I’ve only just come across Books Ngram Viewer, a Google Labs tool that lets you derive graphs from their Books database at the text level. You can enter up to three terms and graph the frequency with which each term occur in a given corpus over time. Drawn from five million of the 15 million books Google has digitized thus far, there are five corpora in English, and one for each of Chinese (simplified), French, Spanish, Russian, and German.

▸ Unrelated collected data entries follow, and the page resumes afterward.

-- ==== Sys2Proof/Tests/Slice0.lean ====
section
/-! SUPPORT. Small states, and for every statement with hypotheses a state and operands that meet them all (witness_<statement>_<clause>, in the
order of its clauses); the checks of WellFormed on operands out of their range; a few single steps. -/

namespace Sys2Proof.Tests

open Sys2Proof.Machine

set_option Elab.async false

/-- Links up, both ports out of reset, the device started. -/
def up : State :=
  { State.reset with hif := { Hif.initial with port0 := { perst := false, up := true, width := 16, rate := 5, reversed := false, lpm := 0, retry := false, rom := true }, port1 := { perst := false, up := true, width := 16, rate := 5, reversed := false, lpm := 0, retry := false, rom := true } } }
def started : State := up.setFld F.fwuSlotRunning 1
def armed (s : State) (ids : List TimerId) : State := { s with timers := s.timers ++ ids.map (fun i => ⟨i, 0⟩) }
def entry (op nsid slba nlb : Nat) : Sqe :=
  { opcode := op, cid := 0, nsid := nsid, slba := slba, nlb := nlb, ranges := [], prchk := 0, ph := none, lr := false, pages := [], list := false }
def slot (fn : Nat) (admin : Bool) (e : Sqe) : Cmd :=
  { fn := fn, sq := b2n (!admin), admin := admin, sqe := e, accepted := 0, level := 2, phase := .active, nextCut := e.slba, endCut := e.slba + e.nlb,
    doneSlots := 0, failure := none, dropped := false, buffered := false, exposed := false, cmpEn := false, badLba := none }
def withCmd (s : State) (c : Nat) (k : Cmd) : State := { s with q := { s.q with cmds := Tab.put c k s.q.cmds, lastFetch := c } }
def admin (s : State) (op : Nat) (fn : Nat := 0) (nsid : Nat := 0) : State := withCmd s 1 (slot fn true (entry op nsid 0 0))
def ns (size : Nat) : Ns :=
  { size := size, lbaf := 0, pi := 0, piFirst := false, granules := [0], compress := false, handles := [0], formatting := false }
def withNs (s : State) (n : Ns) : State := ({ s with nss := Tab.put 1 n s.nss } : State).updFunc 0 (fun f => { f with nss := insertNew 1 f.nss })
def io (s : State) (op slba nlb : Nat) : State := withCmd (withNs s (ns 4096)) 1 (slot 0 false (entry op 1 slba nlb))
def k0 : Cmd := slot 0 true (entry 0 0 0 0)
def theCmd (s : State) (c : Nat := 1) : Cmd := (s.cmd c).getD k0
def theNs (s : State) (c : Nat := 1) : Ns := (Tab.find (theCmd s c).sqe.nsid s.nss).getD (ns 1)
def withQueues (s : State) (i : Nat) : State :=
  s.updFunc i (fun f => { f with en := true, rdy := true, bme := true, sqs := [(0, ⟨8, 0, 0, 1, 0, 0, false, 0, 0, none⟩), (1, ⟨8, 0, 0, 3, 1, 0, false, 0, 0, none⟩)], cqs := [(0, ⟨8, 0, 1, none, [⟨7, 0, 1, ⟨0, 0, false⟩, 0⟩], [], 0⟩), (1, ⟨8, 0, 1, some 1, [⟨7, 0, 1, ⟨0, 0, false⟩, 0⟩], [], 1⟩)] })
def role (s : State) (pf : Nat) (r : Role) : State := (s.setFld F.secLcState 1).setSession pf (some ⟨r, 0⟩)
def deployed (s : State) : State := s.setFld F.secLcState 1
def hdr (s : State) : FrameHdr := { port := 0, crcOk := true, version := 1, src := 5, dst := s.ownId, tag := 0, seq := 1, ack := 0, credit := 0 }
def flash : State :=
  { started with fl := { started.fl with ranks := 1, raw := 1000000, out := (List.range 511).map (fun i => (16 * (i + 1), 1)), blks := (0, { Blk.fresh with state := .closed, course := 9 }) :: (List.range 6).map (fun i => (i + 10, { Blk.fresh with state := .erased })) } }
def aCourse : Course :=
  { w := 2, ply := 1, slc := false, band := 2, handle := 0, group := 0, rank := 0, members := [some ⟨0, 10, 12, 0, 0, none⟩, some ⟨0, 11, 0, 0, 0, none⟩], nextMem := 0, small := 0, smallWl := 0, last := 5, closed := false, early := false, closeEpoch := 0, closeTime := 0, moving := [] }
def withCourse (s : State) (n : Nat) (c : Course) : State := { s with crs := { s.crs with courses := Tab.put n c s.crs.courses } }
def withOp (s : State) (d : Nat) (o : FlashOp) : State := { s with fl := { s.fl with ops := Tab.put d o s.fl.ops } }
def aSlot : BufSlot := { cmd := 1, fn := 0, nsid := 1, lba := 3, data := 5, mdata := 0, place := some 64, frame := 0, applied := false, group := 0, lost := false, again := false }
def withSlot (s : State) (i : Nat) (b : BufSlot) : State := { s with buf := { s.buf with slots := Tab.put i b s.buf.slots } }
def ioIn (b : State) (op slba nlb : Nat) : State := withCmd (withNs b (ns 4096)) 1 (slot 0 false (entry op 1 slba nlb))
def aRead : CwRead := { cmd := 1, stitch := 0, nsid := 1, lba := 3, psa := 64, frame := 0, index := 0, step := 0, phase := .queued, why := 0, again := false, skipped := false, late := false, start := 0 }
def withRead (s : State) (r : Nat) (x : CwRead) : State := { s with rd := { s.rd with reads := Tab.put r x s.rd.reads } }
def aCopy : Copy := { course := 1, reason := 0, e := 0, slot := 0, whole := false, frame := false, count := 0, old := 64, new := 65, seen := .unwritten, pages := 0 }
def withCopy (s : State) (i : Nat) (c : Copy) : State := { s with crs := { s.crs with copies := Tab.put i c s.crs.copies } }
def readOf (s : State) (r : Nat := 1) : CwRead := (s.cw r).getD aRead
def reading (x : CwRead) (course9 : Bool := false) : State :=
  withRead (let s := ioIn flash 0x02 0 8; if course9 then withCourse s 9 { aCourse with closed := true } else s) 1 x
def joinedTo : State :=
  ({ started with nss := [(1, ns 4096)], str := { started.str with up0 := true, ticket := some ⟨true, 0, 0, 9, 0, 2 ^ 40, 0, 0⟩, members := [(5, ⟨1, 0, [], 0, 1⟩), (9, ⟨2, 0, [], 0, 0⟩)], out := [(7, { cmd := 1, fn := 0, peer := 5, win := 0, off := 0, path := 0, nsid := 1, slba := 0, total := 40, sent := 8, acked := 0 })] } } : State).setFld F.strStatJoined 1 |>.setFld F.strCtlSp0en 1 |>.setFld F.strIdRole 2 |>.setFld F.strMgrTop 5 |>.setFld F.strMgrSect 5
def facts : StartFacts :=
  { ms := 500, reft := true, hold := true, voutMode := some 0x14, calOk := true, badPc := none, valid1 := 15, valid2 := 15, failPart := 0, desc := some 0,
    blocks := 2, wls := 10, luns := 0, fewer := [], unfit := [], gone := [], swapped := [], badBlocks := [], rates := [], tinked := [], lostA := [], lostB := [], badCkpts := [], badDump := [], seeds := true }
def anOut : OutCopy := { cmd := 1, fn := 0, peer := 5, win := 0, off := 0, path := 0, nsid := 1, slba := 0, total := 40, sent := 8, acked := 0 }
def anIn : InCopy := { peer := 5, id := 7, win := 0, off := 0, count := 64, recv := 0, ackedSlots := 0, writes := [] }
def anInWrite : InWrite := { fetch := 40, nsid := 1, lba := 0, count := 8, got := [], buffered := true, exposed := false, acked := false }

def ev (i : Nat) : EventRec := ⟨0x1000 + i % 5, i % 4, i, 0, i + 1, 0, 0, 0, 0⟩

/-- The cast-on area full. -/
def castFull : State := { State.reset with areas := { State.reset.areas with cast := List.replicate 16384 (ev 0) } }

/-- What REFT_LOST leaves right after reset. -/
def afterReftLost : State :=
  ((((State.reset.setFlag F.tkStatReftlost).setFlag F.strStatOutoftime).setFlag F.tkStatReftseen).event 0x0105 (State.reset.clk.mono / 1000))

/-- An overlay in every place of the pool, and one more. -/
def crowded : State :=
  let z := io up 0x04 0 8; { z with map := { z.map with overlays := List.replicate (poolTotal + 1) (0, ⟨0, 0, []⟩) } }

/-- A session of the maker role on PF1 meets what BitClears asks for, whatever role a clear needs. -/
theorem witness_BitClears : (role up 1 .maker).BitLands 1 .operator ∧ (role up 1 .maker).BitLands 1 .installer := by
  unfold State.BitLands; decide +kernel

theorem witness_PaceRowsComplete_0 :
    ∃ (r : Nat) (c : Nat), r < 30 ∧ c / 10 < 65536 :=
  ⟨29, 655359,
    by decide +kernel⟩

theorem witness_PaceRowsComplete_4 :
    ∃ (s : State), s.armed .voutDeviation = true :=
  ⟨armed up [.voutDeviation],
    by decide +kernel⟩

theorem witness_PaceRowsComplete_5 :
    ∃ (s : State), s.armed .voutDeviation = false :=
  ⟨up,
    by decide +kernel⟩

theorem witness_PaceRowsComplete_7 :
    ∃ (d : Nat), d < 13 :=
  ⟨12,
    by decide +kernel⟩

def stPaceRowsComplete11 : State :=
  armed (up.setFld F.tkCtlStrandt 0) [.timeOffset]

theorem witness_PaceRowsComplete_11 :
    ∃ (s : State), s.armed .timeOffset = true ∧ s.flag F.tkCtlStrandt = false :=
  ⟨stPaceRowsComplete11,
    by decide +kernel⟩

def stPaceRowsComplete12 : State :=
  let z := armed (up.setFld F.tkCtlStrandt 1) [.timeOffset];
  { z with str := { z.str with kept := [(5, 10), (-3, 4)] } }

theorem witness_PaceRowsComplete_12 :
    ∃ (s : State), s.armed .timeOffset = true ∧ s.flag F.tkCtlStrandt = true ∧ s.str.kept ≠ [] :=
  ⟨stPaceRowsComplete12,
    by decide +kernel⟩

theorem witness_PaceRowsComplete_13 :
    ∃ (q : Nat) (p : Nat), q < 4 ∧ p < 9 :=
  ⟨3, 8,
    by decide +kernel⟩

theorem witness_LinkResetRowsComplete_0 :
    ∃ (s : State) (p : Nat), p < 2 ∧ (s.port p).perst = false ∧ s.dump.running = none ∧ (s.port (1 - p)).perst = false :=
  ⟨up, 1,
    by decide +kernel⟩

def stLinkResetRowsComplete1 : State :=
  { up with hif := { up.hif with port0 := Port.initial } }

theorem witness_LinkResetRowsComplete_1 :
    ∃ (s : State) (p : Nat), p < 2 ∧ (s.port p).perst = false ∧ s.dump.running = none ∧ (s.port (1 - p)).perst = true :=
  ⟨stLinkResetRowsComplete1, 1,
    by decide +kernel⟩

theorem witness_LinkResetRowsComplete_3 :
    ∃ (s : State) (p : Nat) (w : Nat) (r : Nat), p < 2 ∧ w ∈ [1, 8, 16] ∧ 0 < r ∧ r ≤ s.fld (F.hifPortCtlMaxrate p) ∧ (s.port p).up = false ∧
    s.dump.running = none :=
  ⟨State.reset, 1, 16, 5,
    by decide +kernel⟩

theorem witness_LinkResetRowsComplete_4 :
    ∃ (s : State) (p : Nat), p < 2 ∧ (s.port p).perst = false :=
  ⟨up, 1,
    by decide +kernel⟩

theorem witness_LinkResetRowsComplete_5 :
    ∃ (s : State) (p : Nat), p < 2 ∧ (s.port p).perst = false :=
  ⟨up, 1,
    by decide +kernel⟩

theorem witness_LinkResetRowsComplete_6 :
    ∃ (s : State) (p : Nat), p < 2 ∧ (s.port p).perst = false :=
  ⟨up, 1,
    by decide +kernel⟩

In English, the basic corpus has books ranging from 1500 to 2008 and is offered without any filtering except as to quality of OCR and metadata, resulting in 361 billion words. Further filtering produces English Fiction, British English (published in UK), and American English (published in US). There’s also the English Million, built of 6000 books from each year randomly selected. The About page explains all this and more, and alerts you to the fact that punctuation counts in this exercise. (If you’re interested in the difficult math and linguistics issues encountered in constructing the Viewer, feel free to get yourself a free account on Science and read “Quantitative Analysis of Culture Using Millions of Digitized Books.“)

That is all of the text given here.